ADLs use code, and some sort of plugin system is needed in IPLD libraries to support this.

How exactly those plugin systems work, and what kind of format the code needs to be authored in, and exactly what interfaces need to be adhered to: these will all vary per IPLD library and the language the IPLD library is in.

(Someday, a system for portable ADL code would be neat. However, we currently consider that a research problem: some notes can be found in open-research/ADLs-we-can-autoexecute.)

ADLs need to be signalled

Because ADLs are optional lenses that you can choose (or not choose) to engage when processing data, it follows that an application needs to "signal" whether or not they want to use an ADL; where in the data they want to use it; and which ADL to actually use on that data.

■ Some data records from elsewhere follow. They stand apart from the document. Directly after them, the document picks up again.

/-- Settles O33: the words by the decoder's rules for major opcode 0011; each effect is `writes_of_exec_computeShift`
for the 17-bit equation of that direction. -/
theorem logicalShiftsByOne : Obligations.LogicalShiftsByOne := by
  unfold Obligations.LogicalShiftsByOne
  refine ⟨fun w hop => ?words, fun d b s => ⟨?lsl, ?lsr⟩⟩
  case words =>
    rw [decode_0011 w hop]
    exact ⟨decode0011_0000 w, decode0011_0001 w⟩
  case lsl =>
    exact writes_of_exec_computeShift
      (fun r c => r.toNat + 65536 * c.toNat = 2 * (s.reg b).toNat + s.flags.carryIn.toNat)
      (exec_lsl d b s) (shiftLeftIn_with_bit_out _ _)
  case lsr =>
    exact writes_of_exec_computeShift
      (fun r c => 2 * r.toNat + c.toNat = (s.reg b).toNat + 65536 * s.flags.carryIn.toNat)
      (exec_lsr d b s) (shiftRightIn_with_bit_out _ _)

/-! ### Eight bits: zeros in -/

/-- The left shift by eight, bit by bit (R162). -/
theorem getLsbD_shiftLeft_eight (x : Word) (i : Nat) (hi : i < 16) :
    (x <<< 8).getLsbD i = if i < 8 then false else x.getLsbD (i - 8) := by
  rw [BitVec.getLsbD_shiftLeft]
  split <;> simp [*]

/-- The right shift by eight, bit by bit (R163). -/
theorem getLsbD_ushiftRight_eight (x : Word) (i : Nat) :
    (x >>> 8).getLsbD i = if i < 8 then x.getLsbD (i + 8) else false := by
  rw [BitVec.getLsbD_ushiftRight, Nat.add_comm 8 i]
  split
  · rfl
  · exact BitVec.getLsbD_of_ge x (i + 8) (by omega)

/-- Settles O34: the words by the decoder's rules for major opcode 0011; each effect is `writes_of_exec_computeSZ` for
the shift of that direction, and s of LSR8 is its bit 15, one of the zeros shifted in. -/
theorem shiftsByEight : Obligations.ShiftsByEight := by
  unfold Obligations.ShiftsByEight
  refine ⟨fun w hop => ?words, fun d b s => ⟨?lsl8, ?lsr8⟩⟩
  case words =>
    rw [decode_0011 w hop]
    exact ⟨decode0011_0010 w, decode0011_0011 w⟩
  case lsl8 => exact writes_of_exec_computeSZ (exec_lsl8 d b s) (getLsbD_shiftLeft_eight (s.reg b))
  case lsr8 =>
    obtain ⟨t, r, f, hexec, hwrites, hbits, ⟨hs15, hz⟩, hkept⟩ :=
      writes_of_exec_computeSZ
        (p := fun r => ∀ i, i < 16 → r.getLsbD i = if i < 8 then (s.reg b).getLsbD (i + 8) else false)
        (exec_lsr8 d b s) fun i _ => getLsbD_ushiftRight_eight (s.reg b) i
    have hs : f.s = false := hs15.trans (hbits 15 (by decide))
    exact ⟨t, r, f, hexec, hwrites, hbits, ⟨hs15, hz⟩, hs, hkept⟩

end Sys2Proof.Machine
end

section
/-! PROOF. FON, FOFF, FSET5 (spec/44_flags.md R182 to R184). -/

namespace Sys2Proof.Machine

/-! ### Words and meanings -/

/-- The words of format FLAGOP decode by bits 11:9 alone (R87, R97). -/
theorem decode_flagOp (w : Word) (hop : fieldOp w = 0b0011) (ha : fieldA w = 0b0110) :
    decode w = decodeFlagOp (w.extractLsb' 9 3) (fieldMask w) :=
  (decode_0011 w hop).trans (decode0011_0110 w ha)

/-- The meaning of FON. -/
theorem exec_fon (m : BitVec 5) (s : State) :
    exec (.fon m) s = .next (s.retireFlags (Flags.ofBits (s.flags.toBits ||| m))) := rfl

/-- The meaning of FOFF. -/
theorem exec_foff (m : BitVec 5) (s : State) :
    exec (.foff m) s = .next (s.retireFlags (Flags.ofBits (s.flags.toBits &&& ~~~m))) := rfl

/-- The meaning of FSET5. -/
theorem exec_fset5 (m : BitVec 5) (s : State) : exec (.fset5 m) s = .next (s.retireFlags (Flags.ofBits m)) := rfl

/-- What every instruction that retires the flags `f` alone does: `g` is how its own rule writes them. -/
theorem writesNoRegister_of_exec {i : Instr} {s : State} {f g : Flags} (hexec : exec i s = .next (s.retireFlags f))
    (hflags : f = g) : ∃ t, exec i s = .next t ∧ WritesNoRegister s t g (s.pc + 1) :=
  ⟨_, hexec, hflags ▸ s.retireFlags_spec f⟩

/-! ### A mask on F, flag by flag -/

/-- F with the bits of a mask set. -/
theorem Flags.ofBits_toBits_or (f : Flags) (m : BitVec 5) : Flags.ofBits (f.toBits ||| m) =
    ⟨f.s || m.getLsbD 0, f.z || m.getLsbD 1, f.v || m.getLsbD 2, f.c || m.getLsbD 3, f.cb || m.getLsbD 4⟩ := by
  obtain ⟨hs, hz, hv, hc, hcb⟩ := f.getLsbD_toBits
  simp only [Flags.ofBits, BitVec.getLsbD_or, hs, hz, hv, hc, hcb]

/-- F with the bits of a mask cleared. -/
theorem Flags.ofBits_toBits_and_not (f : Flags) (m : BitVec 5) : Flags.ofBits (f.toBits &&& ~~~m) =
    ⟨f.s && !m.getLsbD 0, f.z && !m.getLsbD 1, f.v && !m.getLsbD 2, f.c && !m.getLsbD 3, f.cb && !m.getLsbD 4⟩ := by
  obtain ⟨hs, hz, hv, hc, hcb⟩ := f.getLsbD_toBits
  simp only [Flags.ofBits, BitVec.getLsbD_and, BitVec.getLsbD_not, Nat.reduceLT, decide_true, Bool.true_and,
    hs, hz, hv, hc, hcb]

/-! ### The two obligations -/

/-- Settles O38: the words by `decode_flagOp`, each effect by the law of the mask on F, flag by flag, and the four
standard words by encoding them. -/
theorem setAndClearNamedFlags : Obligations.SetAndClearNamedFlags := by
  unfold Obligations.SetAndClearNamedFlags
  refine ⟨fun w hop ha => ?words, fun m s => ?fon, fun m s => ?foff, ?con, ?cbon, ?coff, ?ccboff⟩
  case words =>
    rw [decode_flagOp w hop ha]
    exact ⟨fun h => by rw [h]; rfl, fun h => by rw [h]; rfl⟩
  case fon => exact writesNoRegister_of_exec (exec_fon m s) (s.flags.ofBits_toBits_or m)
  case foff => exact writesNoRegister_of_exec (exec_foff m s) (s.flags.ofBits_toBits_and_not m)
  case con | cbon | coff | ccboff => decide

/-- Settles O39: the words by `decode_flagOp`; the flags retired are those the mask stands for, and they do not depend
on the old ones. -/
theorem setAllFlags : Obligations.SetAllFlags := by
  unfold Obligations.SetAllFlags
  refine ⟨fun w hop ha h => ?words, fun m s => ?fset5⟩
  case words => rw [decode_flagOp w hop ha, h]; rfl
  case fset5 => exact writesNoRegister_of_exec (exec_fset5 m s) rfl

end Sys2Proof.Machine
end

section
/-! PROOF. What a comparison leaves in the flags (spec/46_branch.md R243; spec/41_alu.md R132). -/

namespace Sys2Proof.Machine

/-- The reading of R243: the flags `f` compare `x` with `y`, equality in z, the unsigned order in c and the signed
order in s xor v. -/
structure ComparisonFlags (f : Flags) (x y : Word) : Prop where
  /-- z: equality. -/
  zero : f.z = true ↔ x = y
  /-- c: the unsigned order. -/
  carry : f.c = true ↔ y.toNat ≤ x.toNat
  /-- s xor v: the signed order. -/
  signed : (f.s ^^ f.v) = true ↔ x.toInt < y.toInt

/-- With z beside s xor v, the signed order includes equality. -/
theorem ComparisonFlags.signed_le {f : Flags} {x y : Word} (hf : ComparisonFlags f x y) :
    ((f.s ^^ f.v) || f.z) = true ↔ x.toInt ≤ y.toInt := by
  rw [Bool.or_eq_true, hf.signed, hf.zero, ← BitVec.toInt_inj, le_iff_lt_or_eq]

/-! ### The difference of two words -/

/-- The word a difference leaves is 0 exactly when the two words are equal (R132). -/
theorem difference_eq_zero_iff (x y r : Word) (hr : (r.toNat : Int) = ((x.toNat : Int) - y.toNat) % 65536) :
    r = 0 ↔ x = y := by
  have hx := x.isLt
  have hy := y.isLt
  have hzero : (0 : Word).toNat = 0 := rfl
  rw [← BitVec.toNat_inj, ← BitVec.toNat_inj, hzero]
  omega

/-- The true sign of a difference: bit 15 of the word it leaves, the opposite of it where the exact signed difference
does not fit (R243). -/
theorem sign_xor_overflow_iff (x y r : Word) (v : Bool) (hr : (r.toNat : Int) = ((x.toNat : Int) - y.toNat) % 65536)
    (hv : v = true ↔ x.toInt - y.toInt < -32768 ∨ 32767 < x.toInt - y.toInt) :
    (r.getLsbD 15 ^^ v) = true ↔ x.toInt < y.toInt := by
  have hx := x.isLt
  have hy := y.isLt
  have hxi := BitVec.toInt_eq_toNat_cond x
  have hyi := BitVec.toInt_eq_toNat_cond y
  have hs : r.getLsbD 15 = true ↔ 32768 ≤ r.toNat := by rw [getLsbD_15, decide_eq_true_iff]
  rw [Bool.xor_iff_ne, ne_eq, Bool.eq_iff_iff, hs, hv]
  split at hxi <;> split at hyi <;> omega

/-! ### SUB without a borrow in, and CMP -/

/-- The meaning of SUB. -/
theorem exec_sub (d a b : Reg) (s : State) :
    exec (.sub d a b) s = .next (s.retireComputed d (subWords s.flags (s.reg a) (s.reg b))) := rfl

/-- No borrow is taken in exactly when the carry is on or blocked (R9, R28). -/
theorem Flags.borrowIn_eq_false_iff (f : Flags) : f.borrowIn = false ↔ f.c = true ∨ f.cb = true := by
  rw [Flags.borrowIn, Bool.and_eq_false_iff, Bool.not_eq_false', Bool.not_eq_false']

/-- A subtraction that takes no borrow in compares its operands. -/
theorem subWords_comparisonFlags (f : Flags) (x y : Word) (h : f.borrowIn = false) :
    ComparisonFlags (subWords f x y).flags x y := by
  have hspec := computeDiff_spec f ((x.toNat : Int) - y.toNat) (x.toInt - y.toInt)
  have hsub : subWords f x y = computeDiff f ((x.toNat : Int) - y.toNat) (x.toInt - y.toInt) := by
    simp [subWords, h]
  rw [← hsub] at hspec
  obtain ⟨hr, ⟨hs, hz⟩, hc, hv, -⟩ := hspec
  refine ⟨hz.trans (difference_eq_zero_iff x y _ hr), ?carry, ?signed⟩
  case carry => rw [hc]; omega
  case signed => rw [hs]; exact sign_xor_overflow_iff x y _ _ hr hv

/-- After a SUB that takes no borrow in, the flags compare Ra with Rb. -/
theorem exec_sub_comparisonFlags (d a b : Reg) (s : State) (h : s.flags.c = true ∨ s.flags.cb = true) :
    ∃ t, exec (.sub d a b) s = .next t ∧ ComparisonFlags t.flags (s.reg a) (s.reg b) :=
  ⟨_, exec_sub d a b s, subWords_comparisonFlags _ _ _ (s.flags.borrowIn_eq_false_iff.mpr h)⟩

/-- CMP is SUB into R0 with the carry on, from the next instruction (R293). -/
theorem execAll_cmp (a b : Reg) (s : State) : execAll [.fon 0x08, .sub .r0 a b] s =
    exec (.sub .r0 a b) (s.retireFlags { s.flags with c := true }) := by
  have hcon : Flags.ofBits (s.flags.toBits ||| 0x08) = { s.flags with c := true } := by
    simp [Flags.ofBits_toBits_or]
  simp only [execAll, exec_fon, exec_sub, hcon]

/-- After CMP the flags compare Ra with Rb, whatever they were. -/
theorem execAll_cmp_comparisonFlags (a b : Reg) (s : State) :
    ∃ t, execAll [.fon 0x08, .sub .r0 a b] s = .next t ∧ ComparisonFlags t.flags (s.reg a) (s.reg b) := by
  rw [execAll_cmp]
  exact exec_sub_comparisonFlags .r0 a b _ (.inl rfl)

/-- A flag expression that reads a test off the flags of a comparison is the test after CMP and after SUB. -/
theorem takenAfterCompare_of_comparisonFlags {taken : Flags → Bool} {test : Word → Word → Prop}
    (h : ∀ f x y, ComparisonFlags f x y → (taken f = true ↔ test x y)) : TakenAfterCompare taken test := by
  refine ⟨fun a b s => ?cmp, fun d a b s hb => ?sub⟩
  case cmp =>
    obtain ⟨t, hexec, hflags⟩ := execAll_cmp_comparisonFlags a b s
    exact ⟨t, hexec, h _ _ _ hflags⟩
  case sub =>
    obtain ⟨t, hexec, hflags⟩ := exec_sub_comparisonFlags d a b s hb
    exact ⟨t, hexec, h _ _ _ hflags⟩

end Sys2Proof.Machine
end

section
/-! PROOF. The register-mode branches, all fifteen conditions at once (spec/46_branch.md R210; spec/30_encoding.md R89,
R99). -/

namespace Sys2Proof.Machine

/-! ### The codes of the conditions -/

/-- The code of a condition in `ir[11:8]`, by the table of R210. -/
def condCode : Cond → BitVec 4
  | .always => 0b0000
  | .l => 0b0010
  | .ge => 0b0011
  | .le => 0b0100
  | .g => 0b0101
  | .ule => 0b0110
  | .ug => 0b0111
  | .z => 0b1000
  | .nz => 0b1001
  | .c => 0b1010
  | .nc => 0b1011
  | .s => 0b1100
  | .ns => 0b1101
  | .v => 0b1110
  | .nv => 0b1111

/-- The code 0001 is unused. -/
theorem condCode_ne_unused (cond : Cond) : condCode cond ≠ 0b0001 := by cases cond <;> decide

/-- Every other code is that of a condition. -/
theorem exists_condCode (n : BitVec 4) (h : n ≠ 0b0001) : ∃ cond, condCode cond = n := by
  have hall : ∀ n : BitVec 4, n ≠ 0b0001 → ∃ cond ∈ [Cond.always, .l, .ge, .le, .g, .ule, .ug, .z, .nz, .c, .nc,
      .s, .ns, .v, .nv], condCode cond = n := by decide
  obtain ⟨cond, -, hcode⟩ := hall n h
  exact ⟨cond, hcode⟩

/-- The decoder reads the code of a condition as that condition's branch (R99). -/
theorem decodeRegister_condCode (cond : Cond) (b : Reg) :
    decodeRegister (condCode cond) b = .instr (branchInstr cond b) := by
  cases cond <;> rfl

/-! ### Telling the register-mode branches from all other words -/

/-- The condition and the register of a register-mode branch; none for everything else a word may decode to. -/
def branchOf? : Decoded → Option (Cond × Reg)
  | .instr (.br b) => some (.always, b)
  | .instr (.bl b) => some (.l, b)
  | .instr (.bge b) => some (.ge, b)
  | .instr (.ble b) => some (.le, b)
  | .instr (.bg b) => some (.g, b)
  | .instr (.bule b) => some (.ule, b)
  | .instr (.bug b) => some (.ug, b)
  | .instr (.bz b) => some (.z, b)
  | .instr (.bnz b) => some (.nz, b)
  | .instr (.bc b) => some (.c, b)
  | .instr (.bnc b) => some (.nc, b)
  | .instr (.bs b) => some (.s, b)
  | .instr (.bns b) => some (.ns, b)
  | .instr (.bv b) => some (.v, b)
  | .instr (.bnv b) => some (.nv, b)
  | _ => none

/-- `branchOf?` undoes `branchInstr`. -/
@[simp] theorem branchOf?_branchInstr (cond : Cond) (b : Reg) :
    branchOf? (.instr (branchInstr cond b)) = some (cond, b) := by
  cases cond <;> rfl

/-- Not among the relative branches (R90). -/
theorem branchOf?_decodeRelative (n : BitVec 4) (o : BitVec 8) : branchOf? (decodeRelative n o) = none := by
  unfold decodeRelative; split <;> rfl

/-- Not in major opcode 0010 (R98). -/
theorem branchOf?_decode0010 (n2 n1 n0 : BitVec 4) : branchOf? (decode0010 n2 n1 n0) = none := by
  unfold decode0010; split_ifs <;> rfl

We call this "the signalling problem".

This gets quite in depth and has many possible solutions, so we explore it in its own page: hop over to ADL signalling to learn more.

Can ADLs be Composed?

Yes! ADLs can be nested (an ADL can use another ADL inside itself), and multiple ADLs can be used in sequence when pathing (even without knowing about each other).

For example: the UnixFS ADL is actually composed of several smaller ADLs:

In this example, we see both sequential use of ADLs, and composition of ADLs. When a directory points at another directory or a file, that's sequential use of two or more ADLs (and sometimes different ADLs; the directory maps use one, and the file bytes use another). When the UnixFS pathing ADL is used, that one composes over the other directory ADLs, using them internally, and then decorating on more of its own logic as well.